摘要
在评价人工髋关节生物材料摩擦磨损特性以及验证其理论计算结果与实际应用的吻合程度时往往需进行摩擦学试验。而摩擦学试验结果在很大程度上受试验设备影响。因此,所选用试验机应能模拟关节副实际工况条件,构造出与人体髋关节摩擦情况类似的摩擦实验环境。本文选用了并联仿生模块作为髋关节试验机的主体运动部分。由于须模拟实际人体髋关节的生物环境,不但其运动学性能要满足关节臼与关节球之间的相对运动特性,而且其承载能力也要符合关节之间快速变化载荷的要求。因此,并联仿生模块的选择必须满足三个转动自由度的运动要求以及一个平动自由度的加载动力要求,考虑到机构运动与动力特性求解、研制成本等原因,本项目中并联仿生模块选择1移动3转动的四自由度并联模块。为了使所研制的并联模块具有优异的仿生运动与动力性能,需要从并联仿生模块的构型综合、运动学分析、奇异位形求解、工作空间优化等关键技术分别进行研究,最后研制出一台3SPS+1PS型髋关节并联仿生试验样机。本文主要研究内容如下:
随机抽取了20位试验者对实际人体髋关节生物特性进行试验分析。通过OptotrakCertus运动系统对试验者的各种步态动作的三维运动学参数进行捕捉采集,并建立参数的三维模型。通过对运动学参数的统计学研究,为并联式髋关节试验机轨迹规划提供了实验数据。

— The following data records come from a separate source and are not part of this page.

-- ==== Sys2Proof/Machine/Monitor.lean ====
section
/-! DEFINITION. Monitor: the monitor forms but scrub, page walks and invalidations, and the event arbiter
(R256, R314 to R317, R332, R341 to R344, R350 to R356, R431 to R433). -/

namespace Sys2Proof.Machine

namespace State

/-! ### Page walks and invalidation (R256, R334, R341 to R344) -/

/-- A walk holds one of the sixteen walkers of its slot (R342). -/
def walking (s : State) (w : Walk) : Bool :=
  decide ((s.walks.filter (fun x => x.o == w.o && x.l == w.l && decide (x.id < w.id))).length < 16)
def dropWalk (s : State) (id : Nat) : State := { s with walks := s.walks.filter (fun (w : Walk) => w.id != id) }
/-- The threads that wait on a walk are woken; a failed walk faults at their bundles (R342, R345). -/
def wakeWalk (s : State) (id : Nat) (fault : Option Nat) : State :=
  { s with threads := s.threads.map (fun (t : Thread) =>
      match t.park with
      | .walk k ea _ =>
        if k != id then t
        else (match fault with
          | none => { t with woken := true }
          | some sub => { t with woken := true }.takeFault { op := 0, code := 4, sub := sub, fpc := t.pc, faddr := ea })
      | _ => t) }
/-- The cores whose threads wait on a walk. -/
def walkCores (s : State) (id : Nat) : List Nat :=
  ((s.threads.filter (fun t => match t.park with | .walk k _ _ => k == id | _ => false)).map (·.pl.c)).eraseDups
/-- A walk ends: its entries are read at their homes, and a success fills the TLBs of the cores that wait and of the slot, and the walk caches (R337, R341, R342). -/
def walkEnd (s : State) (w : Walk) : Except Nat Tlb × State :=
  match s.walkCores w.id with
  | [] => s.walkFill ⟨w.o, w.l, 0⟩ w.va
  | c :: cs =>
    match s.walkFill ⟨w.o, w.l, c⟩ w.va with
    | (.ok t, s) => (.ok t, cs.foldl (fun (s : State) c => s.putTlb 64 { t with c := some c }) s)
    | r => r
/-- Buffer-pair entries as the table holds them now (R256); an entry that has not changed keeps its CUR. -/
def readPairs (s : State) (o : Nat) : List Pair :=
  (List.range 64).filterMap (fun k =>
    let b := s.regs.bptb.toNat + 2048 * o + 32 * k
    let q0 := s.platNat b 8
    if !bit q0 0 then none
    else
      let p : Pair := { k := k, vbase := bits q0 47 16 * 65536, size := s.platNat (b + 8) 8, back0 := s.platNat (b + 16) 8, back1 := s.platNat (b + 24) 8 }
      match (s.owner o).pairs.find? (fun x => x.k == k) with
      | some x => some (if { x with cur := false, qf := 0 } = p then x else p)
      | none => some p)
/-- The owners that an invalidation covers (R344). -/
def covered (kind own o : Nat) : Bool := kind == 4 || o == own
/-- Fetches see what has been written so far: in one page of an owner after kind 0, in every page of the covered owners after kinds 1, 3 and 4 (R340). -/
def sweepCode (s : State) (kind own page : Nat) : State :=
  match kind with
  | 0 => s.modMem (fun m => { m with swept := m.swept ++ [(own, page, s.newId)] })
  | 2 => s
  | _ => s.modMem (fun m => { m with swept := m.swept.filter (fun x => !covered kind own x.1), code := m.code.filter (fun c => !covered kind own c.1) })
/-- Steps 2 and 3 of an invalidation: the generations rise, the entries go; kinds 3 and 4 take the roots and the pairs (R334, R344). -/
def invalidate (s : State) (kind own page : Nat) : State :=
  let s := s.sweepCode kind own page
  let s := { s with wcache := s.wcache.filter (fun (w : WEnt) => !(covered kind own w.o &&
    (if kind = 0 then w.stage == 1 && w.tag == page / 2 ^ w.lo else kind != 2 || w.stage == 1 || w.tag == page / 2 ^ w.lo))) }
  let s := { s with tlb := s.tlb.filter (fun (t : Tlb) => !(covered kind own t.o && (kind != 0 || tlbNames t page))) }
  (List.range 16).foldl (fun (s : State) o =>
    if covered kind own o then
      let s := s.modOwner o (fun x => { x with gen := x.gen + 1 })
      if 3 ≤ kind then let ps := s.readPairs o; s.modOwner o (fun x => { x with s1act := x.s1rt, s2act := x.s2rt, pairs := ps }) else s
    else s) s
/-- The entries that an invalidation of kind 0 removes, as page and size, with the page that it names. -/
def removed (s : State) (own page : Nat) : List (Nat × Nat) :=
  (page, 16) :: ((s.tlb.filter (fun t => t.o == own && tlbNames t page)).map tlbPage).eraseDups
/-- Translated accesses of the covered owners from before the advance, for kind 0 those to a page whose entries went, are still on their way, the words of an
atomic region that is being issued among them, and so are writes of copy units (R344, step 4). -/
def draining (s : State) (kind own stamp : Nat) (invs : List (Nat × Nat)) : Bool :=
  let used (o : Nat) (ea : Addr) : Bool :=
    decide (ea.toNat < 2 ^ 47) && (kind != 0 || (let va := s.viaPair o ea.toNat; invs.any (fun x => decide (x.1 ≤ va) && decide (va < x.1 + 2 ^ x.2))))
  s.walks.any (fun w => covered kind own w.o && w.gen != (s.owner w.o).gen) ||
  s.allThreads.any (fun t => covered kind own t.pl.o && (match t.region with | some r => decide (r.grp < stamp) && r.words.any (fun w => used t.pl.o w.ea) | none => false)) ||
  s.allThreads.any (fun t => covered kind own t.pl.o && t.ops.any (fun o => o.acc && decide (o.id < stamp) && o.n != 0 && used t.pl.o o.ea)) ||
  s.cores.any (fun c => covered kind own c.pl.o && c.mbox.any (fun m => m.wq.any (fun w => match w.loc with | .dram _ _ _ => true | .flash _ _ => true | _ => false)))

采用四元素参数对以3SPS+1PS型对称并联机构为核心的髋关节试验机进行运动学建模,并且描述了机构的空间位姿,建立了机构位移逆/正方程、速度逆/正方程,加速度逆/正方程及Jacobi矩阵。根据实际人体髋关节运动步态轨迹,规划了该机构动平台的运动轨迹。由机构逆运动学方程求得各支链驱动杆的位移、速度及加速度变化曲线,根据所得数值结果给各驱动杆赋值可实现所规划的动平台轨迹。

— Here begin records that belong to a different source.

-- ==== Sys2Proof/Machine/Rotation.lean ====
section
/-! DEFINITION. Rotation: the pauses of rotations and switches, cycle by cycle, with the retirement and the repairs done in them
(R314 to R331, R400 to R403). -/

namespace Sys2Proof.Machine

namespace State

/-- An interval rotation or the extra rotation of rotctl 2 falls due at a count (R314, R317). -/
def rotationAt (s : State) (q : Nat) : Bool :=
  let v := s.regs.rotiv.toNat
  let iv := bits v 15 0
  decide (0 < q) && ((!bit v 63 && iv != 0 && q % (iv * 2 ^ 20) == 0) || (s.rot.extraRot && q % 2 ^ 20 == 0))
/-- A rotation falls due at this count. -/
def rotationDue (s : State) : Bool := s.rotationAt s.clk.quartz.toNat
/-- Some index holds two or more valid tenancies. -/
def shared (s : State) : Bool := (List.range s.nlive).any (fun i => decide (2 ≤ (s.rot.tens.filter (fun t => t.idx == i)).length))
/-- A time-sharing switch falls due at a count (R317, R327). -/
def switchAt (s : State) (q : Nat) : Bool :=
  let ts := bits s.regs.tsiv.toNat 15 0
  decide (0 < q) && ((ts != 0 && q % (ts * 2 ^ 16) == 0 && s.shared) || (s.rot.extraSw && q % 2 ^ 16 == 0))
/-- A switch falls due at this count. -/
def switchDue (s : State) : Bool := s.switchAt s.clk.quartz.toNat
/-- Pumice's own pause falls due (R439, stage 2). -/
def scrubDue (s : State) : Bool := decide (0 < s.q) && s.trust.scrubPause && s.q % 2 ^ 16 == 0
/-- A pause with this start; the failures known by then are retired in it (R400). -/
def newPause (s : State) (moves switch scrub : Bool) : Pause := { q0 := s.q, moves := moves, switch := switch, scrub := scrub, retire := s.rot.failed.length }
def setPause (s : State) (p : Pause) : State := s.modRot (fun r => { r with pause := some p })
/-- The positions that are hollow once the retirements of a pause that moves are done (R401). -/
def hollowThen (s : State) (p : Pause) : List Nat :=
  let fs := s.rot.failed.take p.retire
  s.rot.hollow ++ ((List.range fs.length).filter (fun i =>
    let f := fs.getD i (0, 0)
    s.rot.retired.any (fun x => x.1 == f.1) || (fs.take i).any (fun x => x.1 == f.1))).map (fun i => tilePos (fs.getD i (0, 0)).1)
/-- A tenancy enters or leaves a hollow position in this pause's move (R401). -/
def crossesHollow (s : State) (p : Pause) : Bool :=
  let h := s.hollowThen p
  p.moves && s.rot.tens.any (fun t => s.rot.hollow.contains (s.posOf t.idx) != h.contains (s.posOf ((t.idx + 1) % max 1 s.nlive)))
/-- A pause whose Qm may come up to 150,000 cycles after Q0 (R325). -/
def widePause (s : State) (p : Pause) : Bool := p.switch || p.scrub || s.crossesHollow p
/-- A rotation count that falls in a pause that does not move yet, and that leaves its move no time before Q0 + 150,000: the pause must end before it, so
that Qm keeps its bound (R325, R326). -/
def lateRotation (s : State) (p : Pause) : Option Nat :=
  let n := (p.q0 / 2 ^ 20 + 1) * 2 ^ 20
  if !p.moves && s.rotationAt (n % 2 ^ 64) && decide (n ≤ p.q0 + 151024) &&
      decide (p.q0 + 149984 < n + 49152 + 1024 * min 16 s.rot.repairs.length) then some n else none
/-- The latest Qm of a wide pause (R325, R326). -/
def lastQm (s : State) (p : Pause) : Nat := match s.lateRotation p with | some n => n - 1032 | none => p.q0 + 149984
/-- The end of a pause is not begun where a rotation or switch count would fall between Qm and Qr, because that pause then performs both before Qm (R326). -/
def joinsSoon (s : State) (p : Pause) : Bool :=
  let n := (s.q / 2 ^ 16 + 1) * 2 ^ 16
  decide (n < s.q + 1032) && ((!p.switch && s.switchAt (n % 2 ^ 64)) || (!p.moves && (s.lateRotation p).isNone && s.rotationAt (n % 2 ^ 64)))

/-! ### The slot-map switch (R315, R317, R322, R324, R327) -/

/-- The state of a logical slot is discarded, or starts empty. -/
def emptySlot (s : State) (o l : Nat) : State :=
  { s.modMem (fun m => m.clear (scrKey ⟨o, l, 0⟩ 0) (128 * 65536)) with cores := s.cores.filter (fun (c : Core) => !(c.pl.o == o && c.pl.l == l)) }
/-- A slotctl change takes effect, at the index as it stands before the move (DEDUCED, log 24). -/
def applyChange (s : State) : SlotChange → State
  | .place t => (s.modRot (fun r => { r with tens := r.tens ++ [t] })).emptySlot t.o t.l
  | .remove i k =>
    match s.rot.tens.find? (fun t => t.idx == i && t.k == k) with
    | none => s
    | some t =>
      let s := { s with threads := s.threads.filter (fun (x : Thread) => !(x.pl.o == t.o && x.pl.l == t.l)) }
      (s.modRot (fun r => { r with tens := r.tens.filter (fun x => !(x.idx == i && x.k == k)) })).emptySlot t.o t.l
/-- Every tenancy moves to the next raster index, with its engines and their spilled tiles. -/
def moveOn (s : State) : State :=
  let n := max 1 s.nlive
  let nx (i : Nat) : Nat := (i + 1) % n
  { (s.modRot (fun r => { r with seq := r.seq + 1, tens := r.tens.map (fun (t : Tenancy) => { t with idx := nx t.idx }), cur := r.cur.map (fun c => (nx c.1, c.2))
                                 spilled := r.spilled.map (fun x => (x.1, nx (x.2.1 / 16) * 16 + x.2.1 % 16, { x.2.2 with idx := nx x.2.2.idx })) })) with
    engines := s.engines.map (fun (e : Engine) => { e with idx := nx e.idx }) }
/-- CUR goes to the next valid tenancy above it, cyclically, at each index with two or more. -/
def advanceCur (s : State) : State :=
  (List.range s.nlive).foldl (fun (s : State) i =>
    let ks := (s.rot.tens.filter (fun t => t.idx == i)).map (·.k)
    if ks.length < 2 then s
    else
      let c := alGet 0 i s.rot.cur
      match ((List.range 4).map (fun n => (c + 1 + n) % 4)).find? (fun k => ks.contains k) with
      | some k => s.modRot (fun r => { r with cur := alSet i k r.cur })
      | none => s) s
/-- A core that is known to have failed: its column's spare serves, or its position becomes hollow (R29, R400, R401). LIVEMAP is not asked: R25 does not say whether
a column of a position that is not live retires cores too (DESIGN CHOICE, log 115). -/
def retireOne (s : State) (moves : Bool) (f : Nat × Nat) : State :=
  let done (s : State) : State := s.modRot (fun r => { r with failed := r.failed.filter (· != f), down := r.down.filter (· != f) })
  if s.rot.retired.any (fun x => x.1 == f.1) then
    let pos := tilePos f.1
    if s.rot.hollow.contains pos then done s
    else if moves then ((done s).modRot (fun r => { r with hollow := setIns r.hollow pos })).raiseEv { ty := 0x15, data := BitVec.ofNat 64 pos, src := 2 ^ 45 + pos }
    else s
  else
    ((done s).modRot (fun r => { r with retired := r.retired ++ [f] })).raiseEv { ty := 0x14, data := BitVec.ofNat 64 (f.1 + f.2 * 2 ^ 16), src := 2 ^ 44 + f.1 }
/-- A tenancy that a switch or a hollow position puts out is written to its owner's save area, and one that returns is read back; what is charged for it is the
device's own affair: a free value of at most 24 MiB (R328, R329, R401, R434). -/
def chargeSaves (s : State) (was : List Tenancy) : State :=
  s.rot.tens.foldl (fun (s : State) t =>
    let out := was.any (fun x => x.o == t.o && x.l == t.l)
    if s.savedOut t == out then s
    else State.charge (if out then s.drawn else s.drawn.saveOut t.o 12288) t.o (if out then 4 else 5) (s.free.toNat % 196609 * 128)) s
/-- Once a position is hollow, an enabled owner without a save area, or with one too small for what is saved there, is frozen (R401). -/
def needSaves (s : State) : State :=
  if s.rot.hollow.isEmpty then s
  else (List.range 16).foldl (fun (s : State) o =>
    if s.enabled o && (s.saveSize o == 0 || decide (s.saveSize o < s.saveUsed o)) && !(s.owner o).frozen && (s.owner o).freezing.isNone then s.askFreeze o 3 else s) s
/-- Translations and L1s are emptied; a walk in progress is abandoned and its threads walk again (R161, R341). -/
def emptyCaches (s : State) : State :=
  { s with tlb := [], wcache := [], l1 := [], walks := []
           threads := s.threads.map (fun (t : Thread) => match t.park with | .walk _ _ _ => { t with woken := true } | _ => t) }
/-- Qm (R318, R324). -/
def mapSwitch (s : State) (p : Pause) : State :=
  let s := (s.rot.changes.foldl applyChange s).modRot (fun r => { r with changes := [] })
  let was := s.rot.tens.filter s.savedOut
  let s := (s.rot.failed.take p.retire).foldl (fun (s : State) f => s.retireOne p.moves f) s
  let s := if p.moves then s.moveOn else s
  let s := if p.switch then s.advanceCur else s
  ((s.chargeSaves was).unbindRows.emptyCaches.needSaves).setPause { p with phase := .switched, endAt := s.q }
/-- What is on its way when the network is flushed stands in save buffers: requests, replies, packets, the parts of engine
commands, and the writes of engines and of copy units (R320, R324). -/
def capture (s : State) : State :=
  let ops (t : Thread) : Thread := { t with ops := t.ops.map (fun (o : Op) => { o with cap := o.res.isSome && o.due.isNone }) }
  let part (c : Cmd) (p : Part) : Part := { p with cap := p.arrived.isNone && !p.done && !s.cmdWaits c && !s.partBehind c p.i p.j }
  let out (c : Cmd) (w : PWrite) : PWrite := { w with cap := !s.writesAhead c && !s.writeHeld c w }
  let copy (p : Place) (m : Copy) : Copy := { m with wq := m.wq.map (fun (w : CWrite) => { w with cap := !s.copyHeld p m w }) }
  { s with net := s.net.map (fun (r : Req) => { r with cap := r.arrived.isNone && s.mayPerform r })
           threads := s.threads.map ops
           cmds := s.cmds.map (fun (c : Cmd) => { c with parts := c.parts.map (part c), wq := c.wq.map (out c) })
           cores := s.cores.map (fun (c : Core) => { c with mbox := c.mbox.map (copy c.pl) })
           graph := { s.graph with packets := s.graph.packets.map (fun (k : Packet) => { k with cap := k.stage == .flight }) } }
/-- No turn of the pause issued, so no run of eight goes on over it, and a parked thread whose turns have passed gives way to a ready row (R58). -/
def turnsBroken (s : State) : State :=
  let bound := s.threads.filterMap (fun t => if t.strm.isNone && t.evicted.isNone then t.slot.map (fun k => (t.pl, k)) else none)
  bound.foldl (fun (s : State) x => s.endTurn x.1 x.2)
    { s with threads := s.threads.map (fun (t : Thread) => if t.slot.isSome && t.strm.isNone then { t with turns := 0 } else t) }
/-- Qr (R318, R316): issue resumes; what waited for the end of the pause goes on. -/
def resumeIssue (s : State) (p : Pause) : State :=
  let s := s.modRot (fun r => { r with pause := none })
  let s := s.turnsBroken
  let s := s.modTrust (fun t => { t with pulls := t.pulls.map (fun (x : Pull) => { x with start := x.start + (s.q - max p.q0 x.start) }) })
  let s := { s with cmds := s.cmds.map (fun (c : Cmd) => { c with parts := c.parts.map (fun (x : Part) => { x with stopped := false }) }) }
  let s := (List.range 16).foldl (fun (s : State) o => if (s.owner o).resumeWait && !s.unplaced o then (s.modOwner o (fun x => { x with resumeWait := false })).stepResume o else s) s
  let s := p.freed.foldl (fun (s : State) x => s.offerRow x) s
  s.pumpHeads

end State

/-- ROTATION_DUE (R314, R318, R326): the stop of a pause begins, or a switch pause in progress performs the move too. -/
def execRotationDue (s : State) : Res :=
  if !s.rotationDue then .next s
  else
    let s := s.modRot (fun r => { r with extraRot := if s.q % 2 ^ 20 = 0 then false else r.extraRot })
    match s.rot.pause with
    | none => .next (s.setPause (s.newPause true false false))
    | some p => if p.moves || p.phase == .switched then .next s else .next (s.setPause { p with moves := true })
/-- SWITCH_DUE (R326, R327, R439): a switch or a scrub pause begins, or a pause in progress performs it too; no pause performs two switches. -/
def execSwitchDue (s : State) : Res :=
  if !s.switchDue && !s.scrubDue then .next s
  else
    let sw := s.switchDue
    let sc := s.scrubDue
    let s := s.modRot (fun r => { r with extraSw := false })
    match s.rot.pause with
    | none => .next ((s.setPause (s.newPause false sw sc)).modTrust (fun t => { t with scrubPause := t.scrubPause && !sc }))
    | some p =>
      if p.phase = .switched then .next s
      else .next ((s.setPause { p with switch := p.switch || sw, scrub := p.scrub || sc }).modTrust (fun t => { t with scrubPause := t.scrubPause && !sc }))
/-- ENGINE_STEP_STOP (R319). -/
def execEngineStepStop (cid i j : Nat) (s : State) : Res :=
  match s.cmd? cid, s.rot.pause with
  | some c, some _ =>
    (match State.part? c i j with
     | some p => if p.started && !p.done then .next (s.setCmd (State.Cmd.setPart c { p with stopped := true })) else .next s
     | none => .next s)
  | _, _ => .next s
/-- ROUTER_FLUSH (R320): from here on the network holds every flit; those that were on their way stand in save buffers. -/
def execRouterFlush (s : State) : Res :=
  match s.rot.pause with
  | some p =>
    if p.phase == .stop && decide (p.q0 + 512 ≤ s.q) then
      .next (s.capture.setPause { p with phase := .flushed })
    else .next s
  | none => .next s
/-- MEMORY_DRAIN_END (R321). -/
def execMemoryDrainEnd (s : State) : Res :=
  match s.rot.pause with
  | some p => .next (s.setPause { p with drained := true })
  | none => .next s
/-- ROTATION_MOVE (R318, R323, R403): the move takes 49,152 cycles, and up to 16 repairs 1,024 cycles each. -/
def execRotationMove (s : State) : Res :=
  match s.rot.pause with
  | some p =>
    if p.moves && p.phase == .flushed && decide (p.q0 + 520 ≤ s.q) then
      let n := min 16 s.rot.repairs.length
      .next (s.setPause { p with phase := .moving, repairs := n, endAt := s.q + 49152 + 1024 * n })
    else .next s
  | none => .next s
/-- MOVE_END (R318, R403): the repairs of this pause are done. -/
def execMoveEnd (s : State) : Res :=
  match s.rot.pause with
  | some p =>
    if p.phase == .moving && decide (p.endAt ≤ s.q) then
      let s := (s.rot.repairs.take p.repairs).foldl (fun (s : State) r => s.applyRepair r) s
      .next ((s.modRot (fun r => { r with repairs := r.repairs.drop p.repairs })).setPause { p with phase := .moved })
    else .next s
  | none => .next s
/-- SLOT_MAP_SWITCH (R318, R324): Qm. -/
def execSlotMapSwitch (s : State) : Res :=
  match s.rot.pause with
  | some p =>
    let ready := p.phase == .moved || (p.phase == .flushed && !p.moves && decide (p.q0 + 520 ≤ s.q))
    if ready && p.drained && !p.scrub && s.q % 8 == 0 && !s.joinsSoon p then .next (s.mapSwitch p) else .next s
  | none => .next s
/-- ISSUE_RESUME (R318, R324): Qr, a beat boundary from Qm + 8 on. -/
def execIssueResume (s : State) : Res :=
  match s.rot.pause with
  | some p => if p.phase == .switched && s.q % 8 == 0 && decide (p.endAt + 8 ≤ s.q) then .next (s.resumeIssue p) else .next s
  | none => .next s

end Sys2Proof.Machine
end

针对3SPS+1PS并联机构,建立了该机构支链与动平台的静力学平衡方程,由机构静态力学转换矩阵P的plǜcker坐标表达式得到六条空间分析直线,通过该六条直线之间的线性相关性可对该机构奇异位形进行研究。基于Grassmann几何理论,从奇异位形的空间几何本质入手,得到该机构的线簇秩1到5的32种奇异位形。其中低秩奇异位形较多也较复杂,但其空间几何分布易于理解,奇异曲面和奇异曲线的表达式较简单,在轨迹规划时,不会造成多大的困难。高秩奇异位形简单对机构的运动轨迹规划非常有利。
基于四元数法描述了3SPS+1PS并联仿生试验平台的位姿,提出了该并联仿生试验平台的机构无量纲Jacobi矩阵。根据四元数和Euler角的转换关系,将动平台姿态空间数值结果集合用Euler角参数在三维坐标中可视化表示,既避免了用Euler角描述动平台的位姿时出现的奇异问题,又使姿态空间表达地更直观。分析并仿真了该机构的可达姿态工作空间,得到了姿态运动空间的优化结构参数。将机构无量纲Jacobi矩阵条件数允许值取为15~20范围内作为约束条件,得到了较大体积的灵活姿态空间。进一步约束无量纲Jacobi矩阵条件数允许值及其奇异值取值范围,得到了在运动空间内机构允许运动速度及控制精度。
采用UG NX建立机构三维模型,利用ADAMS进行运动学和动力学仿真,求解出3SPS+1PS四自由度并联机构正解和逆解。基于UG建立的机构三维模型,根据逆运动学求解并模拟了该机构动平台绕定坐标系各轴的6个转动极值时的位姿情况,可得机构能够实现模拟人体髋关节的运动空间。在验证机构运动正确性的基础上,根据实际人体髋关节的生物特性,在机构动平台上施加一外载荷,利用反解求得其运动规律,然后进行机构的动力学仿真分析。通过ANSYS对其在不同载荷情况下整体静力学、动力学进行了分析,确定了机构的应力应变、固有频率及振型,避免了机构运动时与固有频率相近振源的干扰。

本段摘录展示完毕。